0

My JSON file looks like the following, somewhere around 1000-2000 objects.

[{
    "date": "2015-01-25T22:13:18Z",
    "some_object": {
        "first_group": 20,
        "second_group": 90,
        "third_group": 39,
        "fourth_group": 40
    }
}, {
    "date": "2015-01-25T12:20:32Z",
    "some_object": {
        "first_group": 10,
        "second_group": 80,
        "third_group": 21,
        "fourth_group": 60
    }
}, {
    "date": "2015-02-26T10:53:03Z",
    "some_object": {
        "first_group": 12,
        "second_group": 23,
        "third_group": 13,
        "fourth_group": 30
    }
}]

After copying it in an array I need to perform the following manipulation on it:

First. Remove duplicate objects. 2 objects are considered the same if they have the same date (without taking the time into consideration). So in my JSON, the first two objects are considered the same. Now the tricky part is that when a duplicate is found, we shouldn't just randomly remove one of them, but merge (not sure if merge is the right word) the fields from some_object, so it becomes one object in the array. Therefore, with the JSON above, the first two objects would become one:

{
 "date": "2015-02-26T00:00:00Z",
 "some_object": {
    "first_group": 30, //20+10
    "second_group": 170, //90+80
    "third_group": 60, //39+21
    "fourth_group": 100 //40+60
 }
}

Even trickier is that there could be some 3-10 objects with the same date, but different time in the array. Therefore those should be merged into 1 object according to the rule above.

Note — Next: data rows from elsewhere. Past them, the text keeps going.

end Sys2Proof

namespace Sys2Proof.Machine

/-- A command of lane `l` goes on: wherever `ready` holds in its lane, the lane alone changes, as `p` says of it before and after; the
other lanes, the waiting commands and the free values drawn stay. -/
def Does (l : LaneId) (i : Instr) (p : Lane → Lane → Prop) : Prop :=
  ∀ s : State, i.ready (s.lane l) = true → ∃ M, exec i s = .next (s.setLane l M) ∧ p (s.lane l) M

/-- The same where the condition `c` on the lane, which may speak of the command's operands, holds as well. -/
def DoesWhen (l : LaneId) (i : Instr) (c : Lane → Prop) (p : Lane → Lane → Prop) : Prop :=
  ∀ s : State, i.ready (s.lane l) = true → c (s.lane l) → ∃ M, exec i s = .next (s.setLane l M) ∧ p (s.lane l) M

/-- A command of lane `l` that draws free values or touches other lanes goes on: the waiting commands stay, its lane changes as `p`
says. -/
def DoesAny (l : LaneId) (i : Instr) (p : Lane → Lane → Prop) : Prop :=
  ∀ s : State, i.ready (s.lane l) = true → ∃ t, exec i s = .next t ∧ t.pending = s.pending ∧ p (s.lane l) (t.lane l)

/-- The same where the condition `c` on the whole module holds as well. -/
def DoesIn (l : LaneId) (i : Instr) (c : State → Prop) (p : State → State → Prop) : Prop :=
  ∀ s : State, i.ready (s.lane l) = true → c s → ∃ t, exec i s = .next t ∧ t.pending = s.pending ∧ p s t

/-- Where an opcode's command with the tag acts and `c` holds, its lane alone changes, as `p` says. -/
def Acts (l : LaneId) (tag : Half) (net : Bool) (i : Instr) (c : State → TCmd → Prop) (p : State → TCmd → Lane → Prop) : Prop :=
  ∀ s d, i.ready (s.lane l) = true → (s.lane l).cmd tag net = some d → c s d → ∃ M, exec i s = .next (s.setLane l M) ∧ p s d M

/-- Where it acts and `c` holds, it ends with a reply: status and result. -/
def Replies (l : LaneId) (tag : Half) (net : Bool) (i : Instr) (c : State → TCmd → Prop) (st : Nat) (res : State → TCmd → List Byte) : Prop :=
  ∀ s d, i.ready (s.lane l) = true → (s.lane l).cmd tag net = some d → c s d →
    exec i s = .next (s.setLane l ((s.lane l).finish d st (res s d)))

/-- Where it acts and `c` holds, this lane's outcome is noted, and the named lanes exchange theirs (R168). -/
def Concludes (l : LaneId) (tag : Half) (net : Bool) (i : Instr) (c : State → TCmd → Prop) (st : Nat) (res : State → TCmd → List Byte) : Prop :=
  ∀ s d, i.ready (s.lane l) = true → (s.lane l).cmd tag net = some d → c s d → exec i s = .next (s.conclude l d st (res s d))

/-- Where it acts and `c` holds, it goes on to `f`. -/
def GoesOn (l : LaneId) (tag : Half) (net : Bool) (i : Instr) (c : State → TCmd → Prop) (f : State → TCmd → State) : Prop :=
  ∀ s d, i.ready (s.lane l) = true → (s.lane l).cmd tag net = some d → c s d → exec i s = .next (f s d)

Second. Sort this array of objects ascending (from oldest to newest of the date field).

So what's so hard? Where did you get stuck?

I found out how to sort the array ascending (based on date) by using this and some of this.
But I have no idea how to do the first point of removing the duplicates and merging, in a time-efficient manner. Maybe something inside:

var array = [];//reading it from the JSON file
var object_date_sort_asc = function (obj1, obj2) {
    if (obj1.date > obj2.date) return 1;
    if (obj1.date < obj2.date) return -1;

    //some magic here
    return 0;
};
array.sort(object_date_sort_asc);

Any ideas?

Community
  • 1
  • 1
Alex
  • 2,325
  • 3
  • 29
  • 35
  • maybe you should consider converting the date property of your objects to a date object before doing comparisons. http://www.w3schools.com/jsref/jsref_obj_date.asp – toskv Sep 09 '15 at 21:21
  • @toskv Not sure if it's mandatory. I tested the `object_date_sort_asc` function written in my question with a portion of the JSON file and seems to work fine. I can sort it ascending successfully. Now, after that I need to check if 2 dates are the same (without time), so I convert the string dates to Date objects, use `setHours(0,0,0,0)` on them and then convert them back to strings. I still need to perform the actual merging, probably in the `object_date_sort_asc` function. Any further ideas? – Alex Sep 09 '15 at 21:31
  • sure, what you need to do is copy the properties of one object to the other one. this is a good example: http://stackoverflow.com/questions/171251/how-can-i-merge-properties-of-two-javascript-objects-dynamically – toskv Sep 09 '15 at 21:41

2 Answers2

1

Use an object whose properties are the dates, to keep track of dates that have already been seen, and the values are the objects. When you encounter a date that's been seen, just merge the elements.

var seen = {};
for (var i = 0; i < objects.length; i++) {
    var cur = objects[i];
    if (cur.date in seen) {
        var seen_cur = seen[cur.date];
        seen_cur.some_object.first_group += cur.some_object..first_group;
        seen_cur.some_object..second_group += cur.some_object..second_group;
        ...
    } else {
        seen[cur.date] = cur;
    }
}

Once this is done, you can convert the seen object to an array and sort it.

var arr = [];
for (var k in seen) {
    arr.push(seen[k]);
}
Barmar
  • 741,623
  • 53
  • 500
  • 612
  • Your solution works, but it needs minor editing as in `seen_cur.some_object.first_group += cur.some_object.first_group;` instead of `seen_cur.first_group += cur.first_group;` for the specific example in the question. Anyway, I understand the idea. Thank you, @Barmar! – Alex Sep 09 '15 at 23:43
  • Thanks, I missed that nested object. – Barmar Sep 09 '15 at 23:47
0

To remove duplicate objects, you can loop through your array using .map(). In each iteration, you push the dates, parsed using some simple regex (which removes the time), into an array—if and only if it is not present in the array to begin with:

  • If it is not in the array, push into array (of unique dates) and return the object
  • If it is in the array, do nothing

The logic above can be described as the following, assuming your array is assigned to the data variable:

// Remove duplicates
var dates = [];
var data_noDupes = $.map(data, function(item){ 
  var item_date = item.date.replace(/([\d\-]+)T.*/gi, '$1');
  if (dates.indexOf(item_date) === -1) {
    dates.push(item_date);
    return item;
  } 
});

This should remove all recurring instances of the same date.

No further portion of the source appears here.